Kementerian BUMN mengaku belum mengantongi surat dari KPPU ihwal masalah rangkap jabatan. Staf khusus Menteri BUMN, Arya Sinulingga, berharap, ada komunikasi langsung antara KPPU dan lembaganya. “Kami harap KPPU bisa memberikan informasi yang langsung disampaikan ke kami sehingga bisa langsung klarifikasi,” ujar Arya.
Arya mengatakan KPPU semestinya bisa mempererat kerja sama dengan Kementerian BUMN. Dengan demikian, kata dia, Kementerian BUMN bisa meluruskan masalah jika ada potensi pelanggaran yang dilakukan direksi ataupun komisaris perusahaan pelat merah.
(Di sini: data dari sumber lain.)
/-- A word stored inside the address space and the PC advanced: the shape of ST. -/
theorem writeWord_advance_wf {s : State} (h : s.wf = true) {a : Word} (ha : a.toNat + 3 < 2 ^ 32) (v : Word) :
    (s.writeWord a v).advance.wf = true := by
  obtain ⟨hmem, hpc, hpending, hplatform⟩ := (wf_iff s).mp h
  exact (wf_iff _).mpr ⟨writeWord_wf _ _ _ _ ha hmem, nextPc_aligned hpc, hpending, hplatform⟩

/-- Exception entry keeps the invariant, whatever the vector: it masks the low two bits (rule R290). -/
theorem takeException_wf {s : State} (h : s.wf = true) (vec : Word) : (takeException vec s).wf = true :=
  setReg_setPc_wf h _ _ (vectorPc_aligned vec)

theorem reassertReset_wf {s : State} (h : s.wf = true) : (reassertReset s).wf = true := by
  obtain ⟨hmem, -, hpending, hplatform⟩ := (wf_iff s).mp h
  simp only [wf_iff, reassertReset_mem, reassertReset_pc, reassertReset_pending, reassertReset_platform]
  exact ⟨hmem, by decide, hpending, hplatform⟩

theorem exec_wf {i : Instr} {s t : State} (hs : s.wf = true) (h : exec i s = .next t) : t.wf = true := by
  obtain ⟨rc, v, pc, -, hpc, rfl⟩ | ⟨rc, lit, ra, a, -, ha, rfl⟩ | ⟨-, rfl⟩ := exec_next h
  · obtain ⟨-, haligned, -, -⟩ := (wf_iff s).mp hs
    exact setReg_setPc_wf hs rc v (nextPcOf_aligned hpc haligned)
  · obtain ⟨-, hregion⟩ := dataAddress_ok ha
    exact writeWord_advance_wf hs (wordInRegion_lt _ _ hregion) _
  · exact takeException_wf hs _

/-- Settles O49: what the environment does keeps the invariant, and so does whatever the step does after that. -/
theorem everyStepKeepsTheInvariant : Obligations.EveryStepKeepsTheInvariant := by
  intro s t hs h
  have henv : s.afterEnvironment.wf = true := afterEnvironment_wf hs
  obtain ⟨-, rfl⟩ | ⟨-, -, k, vec, -, -, -, rfl⟩ | ⟨-, -, -, ⟨i, -, hi⟩ | ⟨e, -, -, rfl⟩⟩ := step_next h
  · exact reassertReset_wf henv
  · exact takeException_wf henv vec
  · exact exec_wf henv hi
  · exact takeException_wf henv _

/-! ### Which registers change -/

/-- Where exception entry changes a register, that is XP, and the machine is in supervisor mode with the updated PC in it
(rule R290). -/
theorem takeException_reg_ne {vec : Word} {s : State} {r : Reg} (h : (takeException vec s).reg r ≠ s.reg r) :
    r = xp ∧ (takeException vec s).isSupervisor = true ∧ (takeException vec s).reg xp = nextPc s.pc := by
  have entry := takeException_enters vec s
  refine ⟨?_, vectorPc_supervisor vec, entry.exceptionPointer⟩
  by_contra hr
  exact h (entry.others r hr)

/-- Where an instruction changes a register, that is its Rc, or the instruction took the illegal instruction exception
(rules R23, R36). -/
theorem exec_reg_ne {i : Instr} {s t : State} {r : Reg} (h : exec i s = .next t) (hr : t.reg r ≠ s.reg r) :
    destination? i = some r ∨ (s.isSupervisor = false ∧ t = takeException s.platform.vecIllop s) := by
  obtain ⟨rc, v, pc, hd, -, rfl⟩ | ⟨rc, lit, ra, a, -, -, rfl⟩ | hexc := exec_next h
  · have hrc : r = rc := by
      by_contra hne
      exact hr ((setReg_setPc_writesOnly s rc v pc).others r hne)
    exact .inl (hrc ▸ hd)
  · exact absurd (by rw [advance_reg, writeWord_reg]) hr
  · exact .inr hexc

/-- Settles O42: the environment changes no register, exception entry changes XP only, and an instruction its Rc only. -/
theorem registersChangeOnlyByRcExceptionEntryAndReset :
    Obligations.RegistersChangeOnlyByRcExceptionEntryAndReset := by
  intro s t r h hr
  have entry : ∀ vec, s.isSupervisor = false → t = takeException vec s.afterEnvironment →
      r = xp ∧ s.isSupervisor = false ∧ t.isSupervisor = true ∧ t.reg xp = nextPc s.pc := by
    rintro vec huser rfl
    obtain ⟨hxp, hsup, hlink⟩ := takeException_reg_ne (s := s.afterEnvironment) hr
    exact ⟨hxp, huser, hsup, hlink⟩
  obtain ⟨hreset, -⟩ | ⟨-, huser, k, vec, -, -, -, ht⟩ | ⟨-, -, -, ⟨i, hdecode, hi⟩ | ⟨e, -, huser, ht⟩⟩ := step_next h
  · exact .inl hreset
  · exact .inr (.inl (entry vec huser ht))
  · rcases exec_reg_ne (s := s.afterEnvironment) hi hr with hdest | ⟨huser, ht⟩
    · exact .inr (.inr ⟨i, hdecode, hdest⟩)
    · exact .inr (.inl (entry _ huser ht))
  · exact .inr (.inl (entry _ huser ht))

/-! ### Registers, the PC, the fetch -/

/-- Settles O8, by the four laws of reading a register after a write. -/
theorem registerThirtyOneIsZeroOthersAreStorage : Obligations.RegisterThirtyOneIsZeroOthersAreStorage := by
  intro s r v
  exact ⟨reg_r31 s, setReg_r31 s v, reg_setReg_same s r v, fun q hq => reg_setReg_other s r q v hq⟩

/-- Settles O9: the two address computations of rules R26 and R27, read as numbers. -/
theorem updatedPcAndRelativeTargetStayInTheirMode : Obligations.UpdatedPcAndRelativeTargetStayInTheirMode :=
  ⟨nextPc_toNat, relTarget_toNat⟩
Anggota Komisi VI Dewan Perwakilan Rakyat, Achmad Baidowi, meminta Kementerian BUMN menindaklanjuti temuan KPPU tentang adanya rangkap jabatan yang tidak wajar di perusahaan pelat merah itu. Menurut dia, hal tersebut merupakan penyimpangan pada tata kelola perusahaan.
Rangkap jabatan tersebut, kata Baidowi, berpotensi memunculkan konflik kepentingan dan melanggar aturan persaingan usaha. “Temuan ini bisa menjadi momentum bagi pemerintah untuk menata direksi dan komisaris BUMN,” ujarnya. Baidowi mengatakan hasil penelitian KPPU itu dapat meningkatkan kualitas direksi dan komisaris BUMN. “Sehingga mereka tidak mengambil keuntungan pribadi dari tugas yang diembannya di BUMN,” katanya.